What is expected:
Starting with the line that contains "let (n, s) := State.newEntry" and stopping after the line that contains "### Pieces -/", copy the entries below exactly. Include nothing else.

Data:
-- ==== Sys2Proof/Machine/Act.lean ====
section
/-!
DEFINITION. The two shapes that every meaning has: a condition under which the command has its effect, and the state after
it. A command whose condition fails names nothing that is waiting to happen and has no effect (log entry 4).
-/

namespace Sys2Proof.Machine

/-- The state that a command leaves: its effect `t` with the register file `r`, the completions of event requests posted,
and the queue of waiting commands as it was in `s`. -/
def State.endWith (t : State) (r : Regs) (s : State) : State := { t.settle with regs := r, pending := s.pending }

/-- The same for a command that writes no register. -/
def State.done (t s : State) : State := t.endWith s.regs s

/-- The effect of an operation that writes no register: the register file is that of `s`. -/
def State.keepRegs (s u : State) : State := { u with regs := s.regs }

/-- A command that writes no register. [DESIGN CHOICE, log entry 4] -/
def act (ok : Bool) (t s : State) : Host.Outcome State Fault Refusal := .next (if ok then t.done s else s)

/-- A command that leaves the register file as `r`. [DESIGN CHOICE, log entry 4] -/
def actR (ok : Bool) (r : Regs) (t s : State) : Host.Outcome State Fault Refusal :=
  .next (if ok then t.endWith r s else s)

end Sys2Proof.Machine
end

---

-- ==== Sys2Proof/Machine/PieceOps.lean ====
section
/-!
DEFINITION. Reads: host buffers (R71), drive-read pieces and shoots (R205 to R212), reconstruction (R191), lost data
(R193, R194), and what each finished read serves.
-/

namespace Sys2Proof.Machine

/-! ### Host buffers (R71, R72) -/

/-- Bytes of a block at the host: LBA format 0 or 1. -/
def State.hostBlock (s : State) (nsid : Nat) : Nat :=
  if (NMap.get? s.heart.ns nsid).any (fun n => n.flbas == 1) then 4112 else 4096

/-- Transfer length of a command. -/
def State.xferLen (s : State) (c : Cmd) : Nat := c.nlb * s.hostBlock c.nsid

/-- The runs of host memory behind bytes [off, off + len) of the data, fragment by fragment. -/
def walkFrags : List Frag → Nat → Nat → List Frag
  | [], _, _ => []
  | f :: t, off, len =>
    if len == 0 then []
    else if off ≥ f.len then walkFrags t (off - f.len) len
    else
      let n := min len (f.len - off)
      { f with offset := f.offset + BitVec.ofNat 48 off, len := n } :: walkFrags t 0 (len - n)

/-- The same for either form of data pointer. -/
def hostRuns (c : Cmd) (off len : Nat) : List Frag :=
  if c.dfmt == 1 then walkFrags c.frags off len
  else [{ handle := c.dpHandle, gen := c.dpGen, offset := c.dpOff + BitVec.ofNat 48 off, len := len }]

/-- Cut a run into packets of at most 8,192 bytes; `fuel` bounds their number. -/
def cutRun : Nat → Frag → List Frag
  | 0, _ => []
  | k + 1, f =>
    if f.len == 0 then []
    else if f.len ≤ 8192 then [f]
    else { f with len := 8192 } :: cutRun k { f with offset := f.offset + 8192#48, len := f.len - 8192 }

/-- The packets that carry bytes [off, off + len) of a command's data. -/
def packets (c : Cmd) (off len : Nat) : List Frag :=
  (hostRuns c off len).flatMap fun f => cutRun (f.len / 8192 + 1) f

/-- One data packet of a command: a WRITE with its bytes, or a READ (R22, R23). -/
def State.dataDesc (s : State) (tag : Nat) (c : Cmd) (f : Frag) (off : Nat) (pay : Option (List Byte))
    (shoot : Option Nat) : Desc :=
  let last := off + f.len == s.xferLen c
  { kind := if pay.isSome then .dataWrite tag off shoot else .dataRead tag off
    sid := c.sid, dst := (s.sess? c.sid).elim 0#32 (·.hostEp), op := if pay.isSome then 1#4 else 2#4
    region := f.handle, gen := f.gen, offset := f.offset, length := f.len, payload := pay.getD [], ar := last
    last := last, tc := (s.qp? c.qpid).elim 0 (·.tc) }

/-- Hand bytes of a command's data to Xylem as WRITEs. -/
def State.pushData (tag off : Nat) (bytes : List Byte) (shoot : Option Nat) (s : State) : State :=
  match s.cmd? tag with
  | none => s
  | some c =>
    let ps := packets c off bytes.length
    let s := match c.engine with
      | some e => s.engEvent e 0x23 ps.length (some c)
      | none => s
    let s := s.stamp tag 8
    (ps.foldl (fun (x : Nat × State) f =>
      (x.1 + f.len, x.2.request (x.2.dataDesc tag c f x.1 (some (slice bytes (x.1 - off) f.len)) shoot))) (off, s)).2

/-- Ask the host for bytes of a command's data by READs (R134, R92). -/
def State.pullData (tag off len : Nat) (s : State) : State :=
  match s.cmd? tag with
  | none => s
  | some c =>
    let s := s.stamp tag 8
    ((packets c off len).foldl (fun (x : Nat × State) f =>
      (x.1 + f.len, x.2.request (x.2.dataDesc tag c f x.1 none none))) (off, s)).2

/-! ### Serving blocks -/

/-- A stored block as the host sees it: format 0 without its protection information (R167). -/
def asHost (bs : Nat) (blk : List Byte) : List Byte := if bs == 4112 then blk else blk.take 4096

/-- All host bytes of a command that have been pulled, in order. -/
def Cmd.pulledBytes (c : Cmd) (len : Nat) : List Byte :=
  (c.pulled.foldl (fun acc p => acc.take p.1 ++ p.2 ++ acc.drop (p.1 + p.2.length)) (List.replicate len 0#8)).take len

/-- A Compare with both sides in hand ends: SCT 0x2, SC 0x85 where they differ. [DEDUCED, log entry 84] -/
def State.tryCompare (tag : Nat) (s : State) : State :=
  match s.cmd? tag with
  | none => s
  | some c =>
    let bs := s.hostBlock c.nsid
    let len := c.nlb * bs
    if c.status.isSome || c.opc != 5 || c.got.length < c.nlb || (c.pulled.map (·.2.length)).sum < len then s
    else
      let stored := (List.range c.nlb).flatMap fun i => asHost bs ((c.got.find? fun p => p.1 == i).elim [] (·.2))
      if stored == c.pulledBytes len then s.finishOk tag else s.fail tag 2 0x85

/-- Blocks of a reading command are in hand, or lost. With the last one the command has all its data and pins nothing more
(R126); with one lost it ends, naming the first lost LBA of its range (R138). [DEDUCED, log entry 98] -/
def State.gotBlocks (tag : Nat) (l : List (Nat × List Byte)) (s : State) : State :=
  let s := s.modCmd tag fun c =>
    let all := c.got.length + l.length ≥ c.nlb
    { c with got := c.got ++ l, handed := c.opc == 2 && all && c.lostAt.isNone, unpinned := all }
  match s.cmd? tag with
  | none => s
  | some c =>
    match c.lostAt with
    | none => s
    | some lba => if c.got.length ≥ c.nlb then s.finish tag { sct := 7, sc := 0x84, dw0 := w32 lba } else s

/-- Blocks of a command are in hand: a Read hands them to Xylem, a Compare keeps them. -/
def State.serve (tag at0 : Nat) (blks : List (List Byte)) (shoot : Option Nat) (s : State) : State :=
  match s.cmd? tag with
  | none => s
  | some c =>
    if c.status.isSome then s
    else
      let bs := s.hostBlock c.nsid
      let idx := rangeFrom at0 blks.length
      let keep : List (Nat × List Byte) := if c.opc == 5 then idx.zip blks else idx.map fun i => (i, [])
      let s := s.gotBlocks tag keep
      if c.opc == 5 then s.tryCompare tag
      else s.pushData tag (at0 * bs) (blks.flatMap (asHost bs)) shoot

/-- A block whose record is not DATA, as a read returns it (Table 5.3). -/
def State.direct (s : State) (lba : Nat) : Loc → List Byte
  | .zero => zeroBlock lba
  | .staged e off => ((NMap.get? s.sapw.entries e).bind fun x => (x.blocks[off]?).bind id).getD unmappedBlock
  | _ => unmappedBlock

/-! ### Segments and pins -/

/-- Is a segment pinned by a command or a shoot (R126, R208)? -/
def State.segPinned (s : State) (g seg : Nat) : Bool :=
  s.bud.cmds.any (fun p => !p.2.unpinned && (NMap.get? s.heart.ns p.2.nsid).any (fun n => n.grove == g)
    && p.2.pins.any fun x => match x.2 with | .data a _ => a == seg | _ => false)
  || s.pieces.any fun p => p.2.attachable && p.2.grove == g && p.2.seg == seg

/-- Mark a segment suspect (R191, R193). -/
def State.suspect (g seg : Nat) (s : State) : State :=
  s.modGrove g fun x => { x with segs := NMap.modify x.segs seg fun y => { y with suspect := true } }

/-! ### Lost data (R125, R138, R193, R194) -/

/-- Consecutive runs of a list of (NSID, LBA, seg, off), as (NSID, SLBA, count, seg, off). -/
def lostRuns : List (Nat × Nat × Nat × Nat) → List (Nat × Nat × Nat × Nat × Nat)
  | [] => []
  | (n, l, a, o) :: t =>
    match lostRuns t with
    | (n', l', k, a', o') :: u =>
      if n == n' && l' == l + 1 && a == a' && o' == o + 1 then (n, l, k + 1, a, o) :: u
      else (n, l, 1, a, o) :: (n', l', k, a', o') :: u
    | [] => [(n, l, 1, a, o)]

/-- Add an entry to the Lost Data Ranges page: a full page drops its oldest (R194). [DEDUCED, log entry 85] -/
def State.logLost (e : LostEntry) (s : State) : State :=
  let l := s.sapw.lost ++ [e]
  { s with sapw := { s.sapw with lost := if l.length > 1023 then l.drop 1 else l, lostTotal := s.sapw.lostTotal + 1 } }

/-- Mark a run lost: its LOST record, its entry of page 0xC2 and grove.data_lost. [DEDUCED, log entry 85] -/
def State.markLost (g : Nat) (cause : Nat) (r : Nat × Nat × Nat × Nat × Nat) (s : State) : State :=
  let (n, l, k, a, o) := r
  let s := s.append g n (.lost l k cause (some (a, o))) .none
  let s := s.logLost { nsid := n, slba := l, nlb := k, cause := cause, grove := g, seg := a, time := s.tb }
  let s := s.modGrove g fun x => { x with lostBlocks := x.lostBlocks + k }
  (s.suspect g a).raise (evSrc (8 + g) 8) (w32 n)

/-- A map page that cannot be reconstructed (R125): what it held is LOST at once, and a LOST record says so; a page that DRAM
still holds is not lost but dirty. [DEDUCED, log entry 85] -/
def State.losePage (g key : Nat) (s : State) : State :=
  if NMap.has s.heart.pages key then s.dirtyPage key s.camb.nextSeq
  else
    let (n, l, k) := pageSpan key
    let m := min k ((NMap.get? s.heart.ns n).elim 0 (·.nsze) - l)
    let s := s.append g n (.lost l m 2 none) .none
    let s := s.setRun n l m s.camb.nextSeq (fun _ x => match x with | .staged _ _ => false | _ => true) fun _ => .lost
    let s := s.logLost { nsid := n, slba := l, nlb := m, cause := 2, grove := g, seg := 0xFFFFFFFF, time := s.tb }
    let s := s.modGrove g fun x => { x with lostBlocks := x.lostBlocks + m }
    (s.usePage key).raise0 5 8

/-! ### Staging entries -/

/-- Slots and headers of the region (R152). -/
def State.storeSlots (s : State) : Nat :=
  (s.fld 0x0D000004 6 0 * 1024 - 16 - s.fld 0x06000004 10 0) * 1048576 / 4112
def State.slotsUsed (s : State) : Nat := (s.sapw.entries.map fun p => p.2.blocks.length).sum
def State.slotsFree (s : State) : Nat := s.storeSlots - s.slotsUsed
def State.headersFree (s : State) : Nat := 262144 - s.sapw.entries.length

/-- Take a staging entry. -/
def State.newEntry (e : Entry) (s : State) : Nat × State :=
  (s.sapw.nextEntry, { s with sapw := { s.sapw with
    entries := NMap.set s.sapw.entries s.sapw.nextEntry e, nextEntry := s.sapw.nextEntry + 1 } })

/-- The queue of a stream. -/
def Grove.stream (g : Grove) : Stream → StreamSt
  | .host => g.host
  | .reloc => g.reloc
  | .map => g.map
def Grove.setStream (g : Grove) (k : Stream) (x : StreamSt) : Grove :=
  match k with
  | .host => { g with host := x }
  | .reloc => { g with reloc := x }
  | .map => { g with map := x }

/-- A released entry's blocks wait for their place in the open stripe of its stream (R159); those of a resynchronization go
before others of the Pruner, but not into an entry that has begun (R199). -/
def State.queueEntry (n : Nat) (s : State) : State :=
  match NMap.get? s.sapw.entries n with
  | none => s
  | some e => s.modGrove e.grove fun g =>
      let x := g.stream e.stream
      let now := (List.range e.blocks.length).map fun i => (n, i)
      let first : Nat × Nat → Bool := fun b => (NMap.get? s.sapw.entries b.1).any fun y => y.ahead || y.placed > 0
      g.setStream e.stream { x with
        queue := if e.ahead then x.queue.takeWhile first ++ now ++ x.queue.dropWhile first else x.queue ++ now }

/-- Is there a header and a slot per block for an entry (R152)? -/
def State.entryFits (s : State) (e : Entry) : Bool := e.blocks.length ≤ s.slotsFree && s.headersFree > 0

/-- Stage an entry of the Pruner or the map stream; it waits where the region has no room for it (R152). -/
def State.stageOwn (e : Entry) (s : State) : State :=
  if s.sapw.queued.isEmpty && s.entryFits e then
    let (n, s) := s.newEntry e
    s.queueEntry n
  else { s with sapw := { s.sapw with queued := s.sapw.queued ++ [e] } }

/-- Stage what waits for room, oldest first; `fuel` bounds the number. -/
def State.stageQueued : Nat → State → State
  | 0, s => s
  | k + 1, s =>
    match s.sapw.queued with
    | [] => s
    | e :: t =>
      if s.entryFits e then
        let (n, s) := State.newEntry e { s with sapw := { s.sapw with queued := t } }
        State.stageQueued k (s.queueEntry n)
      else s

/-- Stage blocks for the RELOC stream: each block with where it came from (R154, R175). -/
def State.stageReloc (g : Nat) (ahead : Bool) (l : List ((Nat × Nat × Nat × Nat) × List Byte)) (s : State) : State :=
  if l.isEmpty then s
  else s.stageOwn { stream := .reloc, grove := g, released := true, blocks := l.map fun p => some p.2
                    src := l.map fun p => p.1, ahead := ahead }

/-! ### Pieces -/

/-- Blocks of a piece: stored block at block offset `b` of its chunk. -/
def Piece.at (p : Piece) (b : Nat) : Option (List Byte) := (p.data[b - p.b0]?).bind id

Exercise result:
        let (n, s) := State.newEntry e { s with sapw := { s.sapw with queued := t } }
        State.stageQueued k (s.queueEntry n)
      else s

/-- Stage blocks for the RELOC stream: each block with where it came from (R154, R175). -/
def State.stageReloc (g : Nat) (ahead : Bool) (l : List ((Nat × Nat × Nat × Nat) × List Byte)) (s : State) : State :=
  if l.isEmpty then s
  else s.stageOwn { stream := .reloc, grove := g, released := true, blocks := l.map fun p => some p.2
                    src := l.map fun p => p.1, ahead := ahead }

/-! ### Pieces -/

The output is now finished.